## Directions
From the data below, retype exactly the lines starting with the one that contains "with_reducible apply State.copyAgain_keeps" and ending with the one that contains "with_reducible apply State.writtenBack_keeps", both included.

## Records
theorem State.txEnd_keeps {g : Pledge} (s : State) (p : LPort) (h : s.Keeps g) : (State.txEnd s p).Keeps g := by
  unfold State.txEnd
  try dsimp only
  repeat' first
    | with_reducible assumption | with_reducible apply State.countPort_keeps | with_reducible apply State.modPort_keeps
    | with_reducible apply State.emit_keeps | with_reducible apply State.finishJob_keeps
    | with_reducible apply State.modJob_keeps | with_reducible apply State.rawFlush_keeps | with_reducible apply keeps_ite
    | split

theorem State.discardQueues_keeps {g : Pledge} (s : State) (p : LPort) (h : s.Keeps g) : (State.discardQueues s p).Keeps g := by
  unfold State.discardQueues
  try dsimp only
  repeat' first
    | with_reducible assumption | with_reducible apply State.modPort_keeps | with_reducible apply forEach_keeps
    | with_reducible apply State.dropQFrame_keeps

/-! ### Settle -/

theorem rxEnded_keeps {g : Pledge} (n : Nat) (d : State × List RxLast) (h : d.1.Keeps g) : (rxEnded n d).Keeps g := by
  unfold rxEnded
  try dsimp only
  repeat' first
    | with_reducible assumption | with_reducible apply State.collArrivals_keeps

theorem State.roceFatal_keeps {g : Pledge} (s : State) (n psn : Nat) (recv : Bool) (h : s.Keeps g) :
    (State.roceFatal s n psn recv).Keeps g := by
  unfold State.roceFatal
  try dsimp only
  repeat' first
    | with_reducible assumption | with_reducible apply State.connError_keeps | with_reducible apply State.finishJob_keeps
    | with_reducible apply State.undefineRuns_keeps | with_reducible apply keeps_ite | split

theorem State.packetEnded_keeps {g : Pledge} (s : State) (n psn : Nat) (x : XResult) (h : s.Keeps g) :
    (State.packetEnded s n psn x).Keeps g := by
  unfold State.packetEnded
  try dsimp only
  repeat' first
    | with_reducible assumption | with_reducible apply rxEnded_keeps | with_reducible apply State.packetDone_keeps
    | with_reducible apply State.roceFatal_keeps | with_reducible apply keeps_ite

theorem State.rawRecvDone_keeps {g : Pledge} (s : State) (f : FuncId) (r slot : Nat) (x : XResult) (h : s.Keeps g) :
    (State.rawRecvDone s f r slot x).Keeps g := by
  unfold State.rawRecvDone
  try dsimp only
  repeat' first
    | with_reducible assumption | with_reducible apply State.finishJob_keeps | with_reducible apply State.modJob_keeps | split

theorem State.firmwareDone_keeps {g : Pledge} (s : State) (f : FuncId) (x : XResult) (h : s.Keeps g) :
    (State.firmwareDone s f x).Keeps g := by
  unfold State.firmwareDone
  try dsimp only
  repeat' first
    | with_reducible assumption | with_reducible apply State.answerLong_keeps | split

theorem State.onXfer_keeps {g : Pledge} (s : State) (p : Purpose) (x : XResult) (h : s.Keeps g) :
    (State.onXfer s p x).Keeps g := by
  unfold State.onXfer
  try dsimp only
  repeat' first
    | with_reducible assumption | with_reducible apply State.copySrcRead_keeps | with_reducible apply State.copyTagRead_keeps
    | with_reducible apply State.copyPlaced_keeps | with_reducible apply State.copyAgain_keeps
    | with_reducible apply State.sendSrcDone_keeps | with_reducible apply State.rawSrcDone_keeps
    | with_reducible apply State.resendDone_keeps | with_reducible apply State.packetEnded_keeps
    | with_reducible apply State.markWritten_keeps | with_reducible apply State.responsePlaced_keeps
    | with_reducible apply State.rxRelease_keeps | with_reducible apply rxEnded_keeps
    | with_reducible apply State.respondDone_keeps | with_reducible apply State.roceFatal_keeps
    | with_reducible apply State.atomicDone_keeps | with_reducible apply State.writtenBack_keeps
    | with_reducible apply State.cqeWritten_keeps | with_reducible apply State.tsWritten_keeps
    | with_reducible apply State.rawRecvDone_keeps | with_reducible apply State.collInDone_keeps
    | with_reducible apply State.collOutDone_keeps | with_reducible apply State.collSlotDone_keeps
    | with_reducible apply State.runInDone_keeps | with_reducible apply State.runOutDone_keeps
    | with_reducible apply State.gleanDone_keeps | with_reducible apply State.firmwareDone_keeps
    | with_reducible apply State.entryTaken_keeps | with_reducible apply State.faultCqs_keeps | split

theorem State.drain_keeps {g : Pledge} (fuel : Nat) (s : State) (h : s.Keeps g) : (State.drain fuel s).Keeps g := by
  induction fuel generalizing s with
  | zero => exact h
  | succ k ih =>
    unfold State.drain
    try dsimp only
    repeat' first
      | with_reducible apply ih | with_reducible assumption | with_reducible apply State.onXfer_keeps
      | (with_reducible apply keeps_of_fields; dsimp only; with_reducible apply fields_of_keeps) | split

theorem State.settle_keeps {g : Pledge} (s : State) (h : s.Keeps g) : (State.settle s).Keeps g := by
  unfold State.settle
  try dsimp only
  repeat' first
    | with_reducible assumption | with_reducible apply State.endInvals_keeps | with_reducible apply State.drain_keeps
    | with_reducible apply State.readEntries_keeps | with_reducible apply forEach_keeps
    | with_reducible apply State.pumpRuns_keeps | with_reducible apply State.replayRun_keeps
    | with_reducible apply State.freeHeld_keeps | with_reducible apply State.refillIdle_keeps | with_reducible apply keeps_ite

theorem State.perform_keeps {g : Pledge} (s : State) (f : FuncId) (op : Nat) (plan : Cmd → State → Plan) (h : s.Keeps g)
     (hf : ∀ c st, (plan c st).Keeps g) : ∀ out, State.perform s f op plan = .next out → out.Keeps g := by
  unfold State.perform
  try dsimp only
  repeat' first
    | with_reducible assumption | with_reducible apply State.settle_keeps | with_reducible apply State.runCommand_keeps
    | with_reducible refine keeps_next ?_

/-! ### PortOps -/

theorem State.failPaths_keeps {g : Pledge} (s : State) (uses : Nat → Conn → Nat → Bool) (h : s.Keeps g) :
    (State.failPaths s uses).Keeps g := by
  unfold State.failPaths
  try dsimp only
  repeat' first
    | with_reducible assumption | with_reducible apply forEach_keeps | with_reducible apply State.pathFail_keeps
    | (intro st x hst; try dsimp only)

theorem State.portDown_keeps {g : Pledge} (s : State) (p : LPort) (h : s.Keeps g) : (State.portDown s p).Keeps g := by
  unfold State.portDown
  try dsimp only
  repeat' first
    | with_reducible assumption | with_reducible apply State.failPaths_keeps | with_reducible apply State.discardQueues_keeps
    | with_reducible apply State.modPort_keeps | with_reducible apply keeps_ite

theorem State.startVerify_keeps {g : Pledge} (s : State) (p : LPort) (h : s.Keeps g) : (State.startVerify s p).Keeps g := by
  unfold State.startVerify
  try dsimp only
  repeat' first
    | with_reducible assumption | with_reducible apply State.modPort_keeps | with_reducible apply State.emit_keeps
    | with_reducible apply keeps_ite

theorem State.portComeUp_keeps {g : Pledge} (s : State) (p : LPort) (lanes : Nat) (h : s.Keeps g) :
    (State.portComeUp s p lanes).Keeps g := by
  unfold State.portComeUp
  try dsimp only
  repeat' first
    | with_reducible assumption | with_reducible apply State.startVerify_keeps | with_reducible apply State.modPort_keeps

theorem State.rescale_keeps {g : Pledge} (s : State) (p : LPort) (before after : Nat) (h : s.Keeps g) :
    (State.rescale s p before after).Keeps g := by
  unfold State.rescale
  try dsimp only
  repeat' first
    | with_reducible assumption | with_reducible apply State.modPort_keeps | with_reducible apply forEach_keeps
    | with_reducible apply State.modFunc_keeps | with_reducible apply State.postFallow_keeps
    | (with_reducible apply keeps_of_fields; dsimp only; with_reducible apply fields_of_keeps)
    | (intro st x hst; try dsimp only)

## Expected answer
    | with_reducible apply State.copyPlaced_keeps | with_reducible apply State.copyAgain_keeps
    | with_reducible apply State.sendSrcDone_keeps | with_reducible apply State.rawSrcDone_keeps
    | with_reducible apply State.resendDone_keeps | with_reducible apply State.packetEnded_keeps
    | with_reducible apply State.markWritten_keeps | with_reducible apply State.responsePlaced_keeps
    | with_reducible apply State.rxRelease_keeps | with_reducible apply rxEnded_keeps
    | with_reducible apply State.respondDone_keeps | with_reducible apply State.roceFatal_keeps
    | with_reducible apply State.atomicDone_keeps | with_reducible apply State.writtenBack_keeps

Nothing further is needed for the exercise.